Quote the entries below from the line with "nIn, nOut, bit" through the line with "bit w 15, bit", both ends included, and only those lines.

--- TASK DATA Enclosed Below ---

-- ==== Sys2Proof/Machine/Chain.lean ====
section
/-! DEFINITION. Fused chains (04): the chain block and its checks (R86 to R91), activations, prologue stages, epilogue stages
over a row of output elements, MX quantisation, and the store. -/

namespace Sys2Proof.Machine

/-- A stage entry (R88), with its index in the block and its number for R44 (R89). -/
structure Stage where
  idx : Nat
  num : Nat
  op : Nat
  ifmt : Nat
  rnd : Nat
  srcEn : Bool
  src : Nat
  fn : Nat
  arg : Nat
  imm : Word
  deriving DecidableEq, Repr

/-- A stream descriptor (R87). -/
structure Stream where
  base : Nat
  rowStride : Nat
  batchStride : Nat
  shape : Nat
  fmt : Nat
  deriving DecidableEq, Repr

/-- A chain block (R86). -/
structure Chain where
  addr : Nat
  bytes : Nat
  nEpi : Nat
  nProA : Nat
  nProB : Nat
  nIn : Nat
  nOut : Nat
  chained : Bool
  matchSep : Bool
  feedA : Nat
  feedB : Nat
  matchFmt : Nat
  chainFmt : Nat
  landEn : Bool
  landOp : Bool
  semBase : Nat
  tiles : Nat
  landCores : Nat
  tileRows : Nat
  ins : List Stream
  outs : List Stream
  proA : List Stage
  proB : List Stage
  epi : List Stage
  deriving DecidableEq, Repr

/-- A chain that does nothing: CHAIN is 0. -/
def Chain.idle : Chain :=
  ⟨0, 0, 0, 0, 0, 0, 0, false, false, 0, 0, 0, 0, false, false, 0, 0, 0, 0, [], [], [], [], []⟩

/-- A chain block at an address where none can be read: it does nothing, and stands for the region that its first 16 bytes are (R581). -/
def Chain.unread (addr : Nat) : Chain := { Chain.idle with addr := addr }

/-- A chain block that was named and not read. -/
def Chain.missing (c : Chain) : Bool := c.addr ≠ 0 && c.bytes = 0

def stageOf (bs : List Byte) (idx num : Nat) : Stage :=
  let w := fld bs 0 4
  ⟨idx, num, bits w 7 0, bits w 9 8, bits w 11 10, bit w 12, bits w 15 13, bits w 23 16, bits w 31 24,
    BitVec.ofNat 32 (fld bs 4 4)⟩

def streamOf (bs : List Byte) : Stream :=
  ⟨fld bs 0 8, fld bs 8 6, fld bs 16 6, bits (fld bs 0x18 2) 11 8, fld bs 0x18 1⟩

/-- The chain block at an address; `plus` is 32 for the second product of a pair. DEDUCED (log entry 57). -/
def readChain (rd : Reader) (addr plus : Nat) : Except MemErr Chain :=
  match rd addr 16 with
  | .error e => .error e
  | .ok h =>
    let b0 := fld h 0 1
    let b1 := fld h 1 1
    let b2 := fld h 2 1
    let b3 := fld h 3 1
    let nEpi := bits b0 3 0
    let nB := bits b1 6 4
    let nA := bits b1 2 0
    let nOut := bits b2 5 4
    let nIn := bits b2 2 0
    let size := 16 + 32 * (nIn + nOut) + 8 * (nA + nB + nEpi)
    match rd addr size with
    | .error e => .error e
    | .ok bs =>
      let stm := fun (i : Nat) => streamOf (bs.drop (16 + 32 * i))
      let stg := fun (first n num : Nat) => (List.range n).map (fun i =>
        stageOf (bs.drop (16 + 32 * (nIn + nOut) + 8 * (first + i))) (first + i) (num + i + 1 + plus))
      let w := fld h 8 2
      .ok ⟨addr, size, nEpi, nA, nB, nIn, nOut, bit b3 1, bit b3 0, fld h 4 1, fld h 5 1, bits (fld h 6 1) 1 0, fld h 7 1,
        bit w 15, bit w 14, bits w 13 0, fld h 0xA 2, fld h 0xC 2, fld h 0xE 2,
        (List.range nIn).map stm, (List.range nOut).map (fun i => stm (nIn + i)),
        stg 0 nA 16, stg nA nB 24, stg (nA + nB) nEpi 0⟩

/-- Reserved bits of a chain block are not read; the next block of a pair follows on the next 32-byte boundary. -/
def Chain.next (c : Chain) : Nat := roundUp (c.addr + c.bytes) 32

/-- FP32, BF16 or FP16 by the 2-bit code of IFMT and MATCH_FMT. -/
def midFmt (n : Nat) : Fmt := if n = 1 then .bf16 else if n = 2 then .fp16 else .fp32

/-- The intermediate format of a stage: its IFMT, or MATCH_FMT under MATCH_SEP (R108). -/
def Chain.mid (c : Chain) (st : Stage) : Fmt := if c.matchSep then midFmt c.matchFmt else midFmt st.ifmt

/-! ### The checks of R91 -/

def Stage.isNorm (st : Stage) : Bool := st.op = 0x08 || st.op = 0x09

/-- DEFER mode: FUNC 1 of SOFTMAX, FUNC[1] of NORM. -/
def Stage.defers (st : Stage) : Bool := (st.op = 0x08 && st.fn = 1) || (st.op = 0x09 && bit st.fn 1)
def Stage.parks (st : Stage) : Bool := (st.op = 0x08 && st.fn = 0) || (st.op = 0x09 && !(bit st.fn 1))
def Stage.chains (st : Stage) : Bool := st.op = 0x08 && st.fn = 2
def Stage.pairs (st : Stage) : Bool := st.op = 0x04 && bit st.fn 7

/-- GATE in pair mode stands in the epilogue: half the columns are stored (R94). DEDUCED (log entry 59). -/
def Chain.pairMode (c : Chain) : Bool := c.epi.any Stage.pairs
def Chain.softChain (c : Chain) : Bool := c.epi.any Stage.chains

/-- Columns stored of N. -/
def Chain.stored (c : Chain) (n : Nat) : Nat := if c.pairMode then n / 2 else n

/-- The shapes a stage may read, and whether it must read a stream. `onB` is the B prologue. DEDUCED (log entry 56). -/
def Stage.shapes (st : Stage) (onB : Bool) : List Nat × Bool :=
  match st.op with
  | 0x82 => ([0x0, 0x8], false)
  | 0x84 => ([if onB then 0x4 else 0x3], true)
  | 0x85 => ([0x5], true)
  | 0x86 | 0x87 => ([0x7], true)
  | 0x01 | 0x06 => ([0x1], true)
  | 0x02 => ([0x2], true)
  | 0x04 => ([0x2], !st.pairs)
  | 0x05 => ([0x0], true)
  | _ => ([], false)

/-- The first stage of a list that breaks a rule, by its index. DEDUCED (log entry 56). -/
def firstBad (l : List Stage) (bad : Stage → Bool) : Option Nat := (l.find? bad).map (·.idx)

/-- ROPE's pairs count: rope_dim. -/
def Stage.ropeDim (st : Stage) : Nat := 2 * (st.arg + 1)

/-- What the checks need of the descriptor: output format, N and K, halo depth, the bytes of a parked stripe of the second product
of a pair, Lc of that product. -/
structure ChainUse where
  outFmt : Nat
  n : Nat
  k : Nat
  halo : Nat
  parked2 : Nat
  lc2 : Nat
  deriving DecidableEq, Repr

/-- Bytes of the 64-row stripe a PARK stage holds (R98): half the columns reach it behind a GATE in pair mode. -/
def Chain.parkBytes (c : Chain) (n : Nat) : Nat :=
  match c.epi.find? Stage.parks with
  | some st => 64 * (if (c.epi.takeWhile (fun x => !x.parks)).any Stage.pairs then n / 2 else n) * ((c.mid st).bits / 8)
  | none => 0

/-- Bytes of one row of the chained intermediate: of a key block of L_c positions with SOFTMAX in CHAIN mode, else of all of N
(R103). -/
def Chain.interBytes (c : Chain) (n lc2 : Nat) : Nat :=
  match fmtOf c.chainFmt with
  | some f => f.rowBytes (if c.softChain then lc2 else n)
  | none => 0

/-- Bytes the chain region must hold for a chained product, at its smallest (R103, R127). -/
def Chain.chainBytes (c : Chain) (u : ChainUse) : Nat :=
  if !c.chained then 0
  else (if c.softChain then 32 else 16) * c.interBytes u.n u.lc2 + u.parked2 + u.halo * c.interBytes u.n u.lc2

/-- A format with scales. -/
def scaledFmt (f : Nat) : Bool := f ≠ 0x00 && f ≠ 0x01 && f ≠ 0x02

--- End of Enclosed TASK DATA ---

* [ANSWER BELOW]:
      .ok ⟨addr, size, nEpi, nA, nB, nIn, nOut, bit b3 1, bit b3 0, fld h 4 1, fld h 5 1, bits (fld h 6 1) 1 0, fld h 7 1,
        bit w 15, bit w 14, bits w 13 0, fld h 0xA 2, fld h 0xC 2, fld h 0xE 2,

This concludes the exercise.